Histopathology of diffusion imaging abnormalities in cerebral amyloid angiopathy.

Neurology (2019-02-01)
Susanne J van Veluw, Yael D Reijmer, Andre J van der Kouwe, Andreas Charidimou, Grace A Riley, Alexander Leemans, Brian J Bacskai, Matthew P Frosch, Anand Viswanathan, Steven M Greenberg
ABSTRACT

We sought to determine the underlying mechanism for altered white matter diffusion tensor imaging (DTI) measures at the histopathologic level in patients with cerebral amyloid angiopathy (CAA). Formalin-fixed intact hemispheres from 9 CAA cases and 2 elderly controls were scanned at 3-tesla MRI, including a diffusion-weighted sequence. DTI measures (i.e., fractional anisotropy [FA] and mean diffusivity [MD]) and histopathology measures were obtained from 2 tracts: the anterior thalamic radiation and inferior longitudinal fasciculus. FA was reduced in both tracts and MD was increased in cases with CAA compared to controls. Regional FA was significantly correlated with tissue rarefaction, myelin density, axonal density, and white matter microinfarcts. MD correlated significantly with tissue rarefaction, myelin density, and white matter microinfarcts, but not axonal density.
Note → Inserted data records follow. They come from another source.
/-- The three resets (R184). -/
def Instr.isReset : Instr → Bool
  | .coldReset | .functionLevelReset => true
  | .softReset value | .enableSet value | .enableClear value | .intEnableWrite value => softResetBit value
  | _ => false

/-! ### When a command has its own effect -/

/-- A key of this code and argument stands at the head of a channel that takes keys in this state (R6). -/
structure KeyAtHead (s : State) (c : Chan) (state : ChanState) (code arg : Nat) (rest : List Key) :
    Prop where
  running : s.regs.part = .running
  idleRequest : (s.row c).ctx.openRequest = none
  state : (s.row c).ctx.state = state
  keys : (s.row c).ctx.keys = { code := code, arg := arg } :: rest

/-- The running sweep stands at slot k, and the order there is of this kind (R132, R133). -/
structure OrderAt (s : State) (k : OrderSlot) (kind : Nat) : Prop where
  running : s.regs.part = .running
  acting : s.orders.sweep = .acting k
  kind : slotKind (s.orders.slotData k) = kind

/-- The requester's next completion to report is of this access, and `rest` is in flight after it (R170). -/
structure Due (s : State) (who : Requester) (a : Access) (rest : List Access) : Prop where
  next : nextDue who s.engine.flight = some (a, rest)
  unfaulted : s.regs.part ≠ .faulted

/-- The state once a completed access has left the flight. -/
def State.landed (s : State) (rest : List Access) : State :=
  { s with engine := { s.engine with flight := rest } }

/-! ### Frames -/

/-- Every row but the channel's own is unchanged. -/
def OtherRows (c : Chan) (s t : State) : Prop := ∀ d : Chan, d ≠ c → t.row d = s.row d

/-- The desk unit is unchanged but for changed, which is set where a reported item differs (R163). -/
def DeskReported (s t : State) : Prop :=
  t.desk = { s.desk with changed := s.desk.changed || decide (t.reports ≠ s.reports) }

/-- The bytes an access writes. -/
def Access.covers (a : Access) (address : Nat) : Prop :=
  ∃ bytes, a.action = .write bytes ∧ a.address ≤ address ∧ address < a.address + bytes.length

/-- What a reset leaves beside the registers (R184, R176): every field at its reset value; outside the part,
the waiting commands and the MSIs raised; the frames being sent; and host memory, where the bytes of writes
in flight are not known, but for those a later-granted write, complete by then, has put there (R170). -/
structure AfterReset (s t : State) : Prop where
  fields : t = { State.reset with
    pending := s.pending, regs := t.regs, outputs := t.outputs, written := t.written, msi := s.msi }
  outputs : ∀ k : Timeslot, t.outputs[k] = { s.outputs[k] with owner := none }
  kept : ∀ n, (∀ a ∈ s.engine.flight, a.covers n → a.settledAt n = true) →
    Memory.read t.written n = Memory.read s.written n
  lost : ∀ n, ∀ a ∈ s.engine.flight, a.covers n → a.settledAt n = false → Memory.read t.written n = none

/-- The valid values of the ten setup fields by their numbers (R179). -/
def FieldValid (p : Setup) (n : Nat) : Prop :=
  match n with
  | 1 => 8192 ∣ p.poolBase
  | 2 => 64 ∣ p.mapBase
  | 3 => 256 ∣ p.cardBase
  | 4 => 64 ≤ p.sheetCount ∧ p.sheetCount ≤ 32768
  | 5 => 16 ≤ p.cardCount ∧ p.cardCount ≤ 256
  | 6 => 1 ≤ p.low ∧ p.low ≤ p.sheetCount - 1
  | 7 => p.low + 1 ≤ p.high ∧ p.high ≤ p.sheetCount
  | 8 => 1 ≤ p.pacing ∧ p.pacing ≤ 64
  | 9 => 1 ≤ p.orderMark ∧ p.orderMark ≤ 32
  | 10 => 1 ≤ p.filingMark ∧ p.filingMark ≤ 16
  | _ => True

/-- A read of a line for a requester. -/
def readOf (who : Requester) (purpose : Purpose) (address : Nat) : Access :=
  { who := who, purpose := purpose, address := address, action := .read 64 }

/-- A write of bytes for a requester. -/
def writeOf (who : Requester) (purpose : Purpose) (address : Nat) (bytes : List Byte) : Access :=
  { who := who, purpose := purpose, address := address, action := .write bytes }

/-- Accesses handed over since, behind those that waited. -/
def HandedOver (s t : State) (more : List Access) : Prop :=
  t.engine = { s.engine with waiting := s.engine.waiting ++ more }

/-- The row of a channel has become r; the desk unit is told, and nothing else has changed. -/
structure RowBecomes (s t : State) (c : Chan) (r : ChanRow) : Prop where
  row : t.row c = r
  others : OtherRows c s t
  desk : DeskReported s t
  rest : t = { s with chans := t.chans, desk := t.desk }

/-- The context of a channel has become x, and nothing else of its row has changed. -/
def ContextBecomes (s t : State) (c : Chan) (x : Context) : Prop :=
  RowBecomes s t c { s.row c with ctx := x }

/-- What an answered order's finishing write leaves in the order unit and hands over (R128, R134). -/
structure Answered (s t : State) (k : OrderSlot) (code first second : Nat) : Prop where
  counter : t.orders.finishCounter = s.orders.finishCounter + 1#32
  accepted : t.orders.accepted = s.orders.accepted.set k none
  finished : t.orders.finishedSet = s.orders.finishedSet ++ [k]
  renders : t.orders.renders = s.orders.renders
  count : t.orders.finishedCount = s.orders.finishedCount
  write : HandedOver s t [writeOf .orderUnit (.finishResult k)
    ((s.base + (0x800 + 64 * k.val + 0x30)) % 2 ^ 64)
    (bytesOf 4 code ++ bytesOf 4 first ++ bytesOf 4 second ++
      bytesOf 4 (s.orders.finishCounter + 1#32).toNat)]

/-- The sweep has gone on from slot k to the next slot whose order is taken, or has ended (R132, R131). -/
structure SweptOn (s t : State) (k : OrderSlot) : Prop where
  next : ∀ j : OrderSlot, k < j →
    (t.orders.accepted[j] = none ∧ j ∉ t.orders.finishedSet ∧ byteAt (s.orders.slotData j) 0 = 1) →
    (∀ i : OrderSlot, k < i → i < j → ¬ (t.orders.accepted[i] = none ∧ i ∉ t.orders.finishedSet ∧
      byteAt (s.orders.slotData i) 0 = 1)) →
    t.orders.sweep = .acting j ∧ t.orders.image = s.orders.image ∧ t.orders.again = s.orders.again
  ended : (∀ i : OrderSlot, k < i → ¬ (t.orders.accepted[i] = none ∧ i ∉ t.orders.finishedSet ∧
      byteAt (s.orders.slotData i) 0 = 1)) →
    t.orders.sweep = (if s.orders.again then .requested else .idle) ∧ t.orders.image = none ∧
      t.orders.again = false

/-- An order of the running sweep is answered and changes nothing but the order unit. -/
def AnsweredOnly (s t : State) (k : OrderSlot) (code first second : Nat) : Prop :=
  Answered s t k code first second ∧ SweptOn s t k ∧ t = { s with orders := t.orders, engine := t.engine }

/-- What an accepted order leaves in the order unit and hands over, `more` handed over behind its accepting
write (R128, R133). -/
structure TakenOn (s t : State) (k : OrderSlot) (entry : Accepted) (more : List Access) : Prop where
  accepted : t.orders.accepted = s.orders.accepted.set k (some entry)
  counter : t.orders.finishCounter = s.orders.finishCounter
  finished : t.orders.finishedSet = s.orders.finishedSet
  count : t.orders.finishedCount = s.orders.finishedCount
  write : HandedOver s t (writeOf .orderUnit .acceptWrite ((s.base + (0x800 + 64 * k.val + 0)) % 2 ^ 64)
    [2#8] :: more)

/-- A timeslot's input side as its owner's unbinding leaves it (R113). -/
def InputReleased (i : InputSlot) : InputSlot := { i with owner := none, line := none, good := 0 }

/-- The header write of a write sheet whose records used are `used` (R173). -/
def headerWriteOf (p : Setup) (c : Chan) (w : WriteSheet) (used : Nat) : Access :=
  writeOf (.channel c) (.headerWrite w.card w.sheet) ((p.poolBase + (8192 * w.sheet + 64 * 0)) % 2 ^ 64)
    (bytesOf 2 used ++ bytesOf 2 w.card ++ bytesOf 1 w.take ++ zeroBytes 59)

/-- The three lines of a whole-card write, the first line to follow them (R97). -/
def bodyWrites (p : Setup) (card : Nat) (k : Card) (ends : CardWrite) : List Access :=
  [writeOf .cardUnit (.cardBody card (cardFirstLine k) ends false) ((p.cardBase + (256 * card + 64 * 1)) % 2 ^ 64)
      (cardSecondLine k),
    writeOf .cardUnit (.cardBody card (cardFirstLine k) ends false) ((p.cardBase + (256 * card + 64 * 2)) % 2 ^ 64)
      (List.replicate 64 0#8),
    writeOf .cardUnit (.cardBody card (cardFirstLine k) ends true) ((p.cardBase + (256 * card + 64 * 3)) % 2 ^ 64)
      (List.replicate 64 0#8)]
FA and MD did not correlate with oligodendrocytes, astrocytes, or gliosis. Multivariate analysis revealed that tissue rarefaction (β = -0.32 ± 0.12, p = 0.009) and axonal density (β = 0.25 ± 0.12, p = 0.04) were both independently associated with FA, whereas myelin density was independently associated with MD (β = -0.32 ± 0.12, p = 0.013). Finally, we found an association between increased MD in the frontal white matter and CAA severity in the frontal cortex (p = 0.035). These results suggest that overall tissue loss, and in particular axonal and myelin loss, are major components underlying CAA-related alterations in DTI properties observed in living patients. The findings allow for a more mechanistic interpretation of DTI parameters in small vessel disease and for mechanism-based selection of candidate treatments to prevent vascular cognitive impairment.